theorem advanceBy_of_sooner {e : TimedEvent} {n d : Nat} (h : s.nextOf timedEvents = some (e, n)) (hd : n < d) :
    State.advanceBy 5 d s = State.advanceBy 5 (d - n) ((s.elapse n).fire e) := by
  have hlive := live_fire_elapse (m := n) (nextOf_due h)
  have hle := live_le s
  refine Eq.trans ?_ (advanceBy_of_live (k := 4) (by omega) (live_le _))
  conv =>
    lhs
    unfold State.advanceBy
  rw [h]
  exact if_pos hd

/-- Time that passes in two parts passes as in one, event by event. -/
theorem advanceBy_add (s : State) (d e : Nat) :
    State.advanceBy 5 e (State.advanceBy 5 d s) = State.advanceBy 5 (d + e) s := by
  induction hl : s.live using Nat.strongRecOn generalizing s d with
  | _ k ih =>
    cases hn : s.nextOf timedEvents with
    | none =>
      have hafter : (s.elapse d).nextOf timedEvents = none := by
        rw [nextOf_elapse (fun f hf m hm => absurd hn (nextOf_ne_none hf hm)), hn]
        rfl
      rw [advanceBy_of_none hn, advanceBy_of_none hn, advanceBy_of_none hafter, elapse_elapse]
    | some c =>
      obtain ⟨f, n⟩ := c
      by_cases hd : n < d
      · rw [advanceBy_of_sooner hn hd, advanceBy_of_sooner hn (Nat.lt_add_right e hd),
          ih _ (hl ▸ live_fire_elapse (nextOf_due hn)) _ _ rfl]
        congr 1
        omega
      · have hd' := Nat.not_lt.1 hd
        have hafter : (s.elapse d).nextOf timedEvents = some (f, n - d) := by
          rw [nextOf_elapse (fun g hg m hm => Nat.le_trans hd' (nextOf_least hn hg hm)), hn]
          rfl
        rw [advanceBy_of_later hn hd']
        by_cases he : n < d + e
        · have hrest : e - (n - d) = d + e - n := by omega
          rw [advanceBy_of_sooner hn he, advanceBy_of_sooner hafter (by omega), elapse_elapse, Nat.add_sub_cancel' hd', hrest]
        · rw [advanceBy_of_later hn (Nat.not_lt.1 he), advanceBy_of_later hafter (by omega), elapse_elapse]

theorem advance_of_pos (s : State) {d : Nat} (h : 0 < d) : s.advance d = State.advanceBy 5 d s := if_neg (Nat.pos_iff_ne_zero.1 h)

theorem advance_zero (s : State) : s.advance 0 = s := rfl

theorem advance_add (s : State) (d e : Nat) : (s.advance d).advance e = s.advance (d + e) := by
  rcases Nat.eq_zero_or_pos d with rfl | hd
  · rw [advance_zero, Nat.zero_add]
  · rcases Nat.eq_zero_or_pos e with rfl | he
    · rfl
    · rw [advance_of_pos s hd, advance_of_pos _ he, advance_of_pos s (Nat.add_pos_left hd e), advanceBy_add]

/-- What is due now comes before the next tick, the first of the list of timed events first (log 2). -/
theorem advance_of_due_now {pre post : List TimedEvent} {e : TimedEvent} (hl : timedEvents = pre ++ e :: post)
    (he : s.due e = some 0) (hpre : ∀ f ∈ pre, s.due f ≠ some 0) (ht : s.port.frameTime ≤ Config.frameTimeLimit) {d : Nat}
    (hd : 0 < d) : s.advance d = (s.fire e).advance d := by
  have hn : s.nextOf timedEvents = some (e, 0) := hl ▸ nextOf_of_due_now he hpre
  rw [advance_of_pos s hd, advance_of_pos _ hd, advanceBy_of_sooner hn hd, Nat.sub_zero, elapse_zero ht]

/-! ## What is due now -/

theorem due_qualify_iff (s : State) :
    s.due .qualify = some 0 ↔ s.pen.pulse.any (fun p => decide (p.wmin ≤ p.stood)) = true := by
  simp only [State.due]
  cases s.pen.pulse with
  | none => simp
  | some p => simp [Nat.sub_eq_zero_iff_le]

theorem due_debounce_iff (s : State) :
    s.due .debounce = some 0 ↔ s.pen.tipTimer.any (fun e => decide (s.pen.tb * Config.ticksPerMs ≤ e)) = true := by
  simp only [State.due, debounceTicks]
  cases s.pen.tipTimer with
  | none => simp
  | some e => simp [Nat.sub_eq_zero_iff_le]

theorem due_gap_iff (s : State) (n : Link) :
    s.due (.gap n) = some 0 ↔
      (match (s.unit n).rx with | .hunting => false | .receiving _ g => decide (Config.gapLimit ≤ g)) = true := by
  simp only [State.due]
  cases (s.unit n).rx with
  | hunting => simp
  | receiving bytes g => simp [Nat.sub_eq_zero_iff_le]

theorem due_absence_iff (s : State) :
    s.due .absence = some 0 ↔ decide (s.port.mode ≠ .dark ∧ s.port.ta * Config.ticksPerMs ≤ s.port.absence) = true := by
  simp only [State.due]
  cases s.port.mode <;> simp [Nat.sub_eq_zero_iff_le]

/-- A command that waits for a timed event due now waits no time. -/
theorem runTo_of_due_now {e : TimedEvent} (h : s.due e = some 0) : s.runTo e = (s, true) := by
  unfold State.runTo
  rw [h]
  simp only [advance_zero, h, decide_true]
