-- ==== Sys2Proof/Decode.lean ====
section
/-! DEFINITION. The decoder of R32–R48, total on any bytes and rejecting by name, the encoder written
from the same tables, and the bit-field helpers both use. -/

namespace Sys2Proof

/-! ### Fields of a 32-bit word (R41) -/

/-- Bits [6:1]: the major opcode (R41). -/
def fMajor (w : BitVec 32) : Nat := (w.extractLsb' 1 6).toNat
/-- Bits [11:7]. -/
def fD (w : BitVec 32) : Reg := w.extractLsb' 7 5
/-- Bits [16:12]. -/
def fA (w : BitVec 32) : Reg := w.extractLsb' 12 5
/-- Bits [21:17]. -/
def fB (w : BitVec 32) : Reg := w.extractLsb' 17 5
/-- Bits [25:22] of format T. -/
def fL (w : BitVec 32) : BitVec 4 := w.extractLsb' 22 4
/-- Bits [20:17] of format M. -/
def fLm (w : BitVec 32) : BitVec 4 := w.extractLsb' 17 4
/-- Bits [31:26] of format T. -/
def fFunc (w : BitVec 32) : BitVec 6 := w.extractLsb' 26 6
/-- Bits [31:24] of format M. -/
def fOff (w : BitVec 32) : BitVec 8 := w.extractLsb' 24 8
/-- Bits [23:21] of format M. -/
def fSz (w : BitVec 32) : BitVec 3 := w.extractLsb' 21 3

/-! ### Refusals (R40, R43, R45) -/

/-- Why bytes are not an instruction. -/
inductive DecodeError where
  /-- Fewer bytes than the instruction has. -/
  | short
  /-- R40, R45: the halfword 0x0000 or a reserved major (SUB 0). -/
  | reservedMajor
  /-- R43: a reserved func or selecting sub-field (SUB 1). -/
  | reservedFunc
  /-- R43: a reserved field that is not zero (SUB 2). -/
  | reservedField
  deriving DecidableEq, Repr

/-- R45, R43: the SUB code of the trap of cause 0x01. -/
def DecodeError.sub : DecodeError → Nat
  | .short => 0
  | .reservedMajor => 0
  | .reservedFunc => 1
  | .reservedField => 2

/-- R43: the instruction, if its reserved fields are zero. -/
def clear (ok : Bool) (i : Instr) : Except DecodeError Instr :=
  if ok then .ok i else .error .reservedField

/-- R43: a selecting sub-field that must not hold a reserved value; checked before reserved fields (R48). -/
def selected (ok : Bool) (r : Except DecodeError Instr) : Except DecodeError Instr :=
  if ok then r else .error .reservedFunc

/-! ### The func tables (R46)
A `noncomputable` decoder builds a constructor past the 244th, which Lean's code generator cannot represent;
the kernel evaluates it like any other. -/

/-- R46, major 0x00. -/
def decodeAlu (w : BitVec 32) : Except DecodeError Instr :=
  match (fFunc w).toNat with
  | 0 => clear (fL w == 0) (.add (fD w) (fA w) (fB w))
  | 1 => clear (fL w == 0) (.sub (fD w) (fA w) (fB w))
  | 2 => clear (fL w == 0) (.and (fD w) (fA w) (fB w))
  | 3 => clear (fL w == 0) (.or (fD w) (fA w) (fB w))
  | 4 => clear (fL w == 0) (.xor (fD w) (fA w) (fB w))
  | 5 => clear (fL w == 0) (.andn (fD w) (fA w) (fB w))
  | 6 => clear (fL w == 0) (.shl (fD w) (fA w) (fB w))
  | 7 => clear (fL w == 0) (.shr (fD w) (fA w) (fB w))
  | 8 => clear (fL w == 0) (.sra (fD w) (fA w) (fB w))
  | 9 => clear (fL w == 0) (.rol (fD w) (fA w) (fB w))
  | 10 => clear (fL w == 0) (.min (fD w) (fA w) (fB w))
  | 11 => clear (fL w == 0) (.max (fD w) (fA w) (fB w))
  | 12 => clear (fL w == 0) (.minu (fD w) (fA w) (fB w))
  | 13 => clear (fL w == 0) (.maxu (fD w) (fA w) (fB w))
  | 14 => clear (fL w == 0) (.slt (fD w) (fA w) (fB w))
  | 15 => clear (fL w == 0) (.sltu (fD w) (fA w) (fB w))
  | 16 => clear (fL w == 0) (.seq (fD w) (fA w) (fB w))
  | 17 => clear (fL w == 0) (.mul (fD w) (fA w) (fB w))
  | 18 => clear (fL w == 0) (.mulh (fD w) (fA w) (fB w))
  | 19 => clear (fL w == 0) (.mulhu (fD w) (fA w) (fB w))
  | 20 => clear (fL w == 0) (.div (fD w) (fA w) (fB w))
  | 21 => clear (fL w == 0) (.divu (fD w) (fA w) (fB w))
  | 22 => clear (fL w == 0) (.rem (fD w) (fA w) (fB w))
  | 23 => clear (fL w == 0) (.remu (fD w) (fA w) (fB w))
  | 24 => clear (fB w == 0 && fL w == 0) (.clz (fD w) (fA w))
  | 25 => clear (fB w == 0 && fL w == 0) (.ctz (fD w) (fA w))
  | 26 => clear (fB w == 0 && fL w == 0) (.popc (fD w) (fA w))
  | 27 => clear (fB w == 0 && fL w == 0) (.bswap (fD w) (fA w))
  | 28 => clear (fB w == 0 && fL w == 0) (.brev (fD w) (fA w))
  | 29 => selected (fB w < 3) (clear (fL w == 0) (.sext (fD w) (fA w) (w.extractLsb' 17 2)))
  | 30 => selected (fB w < 3) (clear (fL w == 0) (.zext (fD w) (fA w) (w.extractLsb' 17 2)))
  | _ => .error .reservedFunc

/-- R46, major 0x01. -/
def decodeAddi (w : BitVec 32) : Except DecodeError Instr :=
  .ok (.addi (fD w) (fA w) (w.extractLsb' 17 15))

/-- R46, major 0x02. -/
def decodeAndi (w : BitVec 32) : Except DecodeError Instr :=
  .ok (.andi (fD w) (fA w) (w.extractLsb' 17 15))

/-- R46, major 0x03. -/
def decodeOri (w : BitVec 32) : Except DecodeError Instr :=
  .ok (.ori (fD w) (fA w) (w.extractLsb' 17 15))

/-- R46, major 0x04. -/
def decodeXori (w : BitVec 32) : Except DecodeError Instr :=
  .ok (.xori (fD w) (fA w) (w.extractLsb' 17 15))

/-- R46, major 0x05. -/
def decodeShiftImm (w : BitVec 32) : Except DecodeError Instr :=
  match (w.extractLsb' 29 3).toNat with
  | 0 => clear (w.extractLsb' 23 3 == 0 && w.extractLsb' 26 3 == 0) (.shli (fD w) (fA w) (w.extractLsb' 17 6))
  | 1 => clear (w.extractLsb' 23 3 == 0 && w.extractLsb' 26 3 == 0) (.shri (fD w) (fA w) (w.extractLsb' 17 6))
  | 2 => clear (w.extractLsb' 23 3 == 0 && w.extractLsb' 26 3 == 0) (.srai (fD w) (fA w) (w.extractLsb' 17 6))
  | 3 => clear (w.extractLsb' 23 3 == 0 && w.extractLsb' 26 3 == 0) (.roli (fD w) (fA w) (w.extractLsb' 17 6))
  | _ => .error .reservedFunc

/-- R46, major 0x06. -/
def decodeCmpImm (w : BitVec 32) : Except DecodeError Instr :=
  match (w.extractLsb' 30 2).toNat with
  | 0 => .ok (.slti (fD w) (fA w) (w.extractLsb' 17 13))
  | 1 => .ok (.sltui (fD w) (fA w) (w.extractLsb' 17 13))
  | 2 => .ok (.seqi (fD w) (fA w) (w.extractLsb' 17 13))
  | _ => .error .reservedFunc

/-- R46, major 0x07. -/
def decodeLit (w : BitVec 32) (e : BitVec 32) : Except DecodeError Instr :=
  match (fFunc w).toNat with
  | 0 => clear (fA w == 0 && fB w == 0 && fL w == 0) (.lit (fD w) e)
  | 1 => clear (fA w == 0 && fB w == 0 && fL w == 0) (.litZ (fD w) e)
  | 2 => clear (fA w == 0 && fB w == 0 && fL w == 0) (.litH (fD w) e)
  | _ => .error .reservedFunc

/-- R46, major 0x08. -/
def decodeSel (w : BitVec 32) : Except DecodeError Instr :=
  match (w.extractLsb' 31 1).toNat with
  | 0 => clear (fL w == 0) (.sel (fD w) (fA w) (fB w) (w.extractLsb' 26 5))
  | 1 => clear (fL w == 0) (.selN (fD w) (fA w) (fB w) (w.extractLsb' 26 5))
  | _ => .error .reservedFunc

/-- R46, major 0x09. -/
def decodeSkip (w : BitVec 32) : Except DecodeError Instr :=
  match (fFunc w).toNat with
  | 0 => clear (w.extractLsb' 9 3 == 0 && fL w == 0) (.skipEq (fA w) (fB w) (w.extractLsb' 7 2))
  | 1 => clear (w.extractLsb' 9 3 == 0 && fL w == 0) (.skipNe (fA w) (fB w) (w.extractLsb' 7 2))
  | 2 => clear (w.extractLsb' 9 3 == 0 && fL w == 0) (.skipLt (fA w) (fB w) (w.extractLsb' 7 2))
  | 3 => clear (w.extractLsb' 9 3 == 0 && fL w == 0) (.skipGe (fA w) (fB w) (w.extractLsb' 7 2))
  | 4 => clear (w.extractLsb' 9 3 == 0 && fL w == 0) (.skipLtu (fA w) (fB w) (w.extractLsb' 7 2))
  | 5 => clear (w.extractLsb' 9 3 == 0 && fL w == 0) (.skipGeu (fA w) (fB w) (w.extractLsb' 7 2))
  | _ => .error .reservedFunc

/-- R46, major 0x0A. -/
def decodeLea (w : BitVec 32) : Except DecodeError Instr :=
  match (w.extractLsb' 31 1).toNat with
  | 0 => selected (w.extractLsb' 28 3 == 0) (clear (fL w == 0) (.lea (fD w) (w.extractLsb' 26 2) (fA w) (fB w)))
  | 1 => selected (w.extractLsb' 26 5 == 0) (.ok (.leaPc (fD w) (w.extractLsb' 12 14)))
  | _ => .error .reservedFunc

/-- R46, major 0x10. -/
def decodeBranch (w : BitVec 32) : Except DecodeError Instr :=
  match (w.extractLsb' 17 3).toNat with
  | 0 => .ok (.bEq (fA w) (fD w) (w.extractLsb' 20 12))
  | 1 => .ok (.bNe (fA w) (fD w) (w.extractLsb' 20 12))
  | 2 => .ok (.bLt (fA w) (fD w) (w.extractLsb' 20 12))
  | 3 => .ok (.bGe (fA w) (fD w) (w.extractLsb' 20 12))
  | 4 => .ok (.bLtu (fA w) (fD w) (w.extractLsb' 20 12))
  | 5 => .ok (.bGeu (fA w) (fD w) (w.extractLsb' 20 12))
  | _ => .error .reservedFunc

/-- R46, major 0x11. -/
def decodeBranchZero (w : BitVec 32) : Except DecodeError Instr :=
  match (fD w).toNat with
  | 0 => .ok (.bz (fA w) (w.extractLsb' 17 15))
  | 1 => .ok (.bnz (fA w) (w.extractLsb' 17 15))
  | _ => .error .reservedFunc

# # # #

Please reproduce, exactly as they appear above, the lines from the line containing "(.min (fD w) (fA w) (fB w))" up to and including the line containing "(.brev (fD w) (fA w))".

SOLUTION FOR THIS PROBLEM:
  | 10 => clear (fL w == 0) (.min (fD w) (fA w) (fB w))
  | 11 => clear (fL w == 0) (.max (fD w) (fA w) (fB w))
  | 12 => clear (fL w == 0) (.minu (fD w) (fA w) (fB w))
  | 13 => clear (fL w == 0) (.maxu (fD w) (fA w) (fB w))
  | 14 => clear (fL w == 0) (.slt (fD w) (fA w) (fB w))
  | 15 => clear (fL w == 0) (.sltu (fD w) (fA w) (fB w))
  | 16 => clear (fL w == 0) (.seq (fD w) (fA w) (fB w))
  | 17 => clear (fL w == 0) (.mul (fD w) (fA w) (fB w))
  | 18 => clear (fL w == 0) (.mulh (fD w) (fA w) (fB w))
  | 19 => clear (fL w == 0) (.mulhu (fD w) (fA w) (fB w))
  | 20 => clear (fL w == 0) (.div (fD w) (fA w) (fB w))
  | 21 => clear (fL w == 0) (.divu (fD w) (fA w) (fB w))
  | 22 => clear (fL w == 0) (.rem (fD w) (fA w) (fB w))
  | 23 => clear (fL w == 0) (.remu (fD w) (fA w) (fB w))
  | 24 => clear (fB w == 0 && fL w == 0) (.clz (fD w) (fA w))
  | 25 => clear (fB w == 0 && fL w == 0) (.ctz (fD w) (fA w))
  | 26 => clear (fB w == 0 && fL w == 0) (.popc (fD w) (fA w))
  | 27 => clear (fB w == 0 && fL w == 0) (.bswap (fD w) (fA w))
  | 28 => clear (fB w == 0 && fL w == 0) (.brev (fD w) (fA w))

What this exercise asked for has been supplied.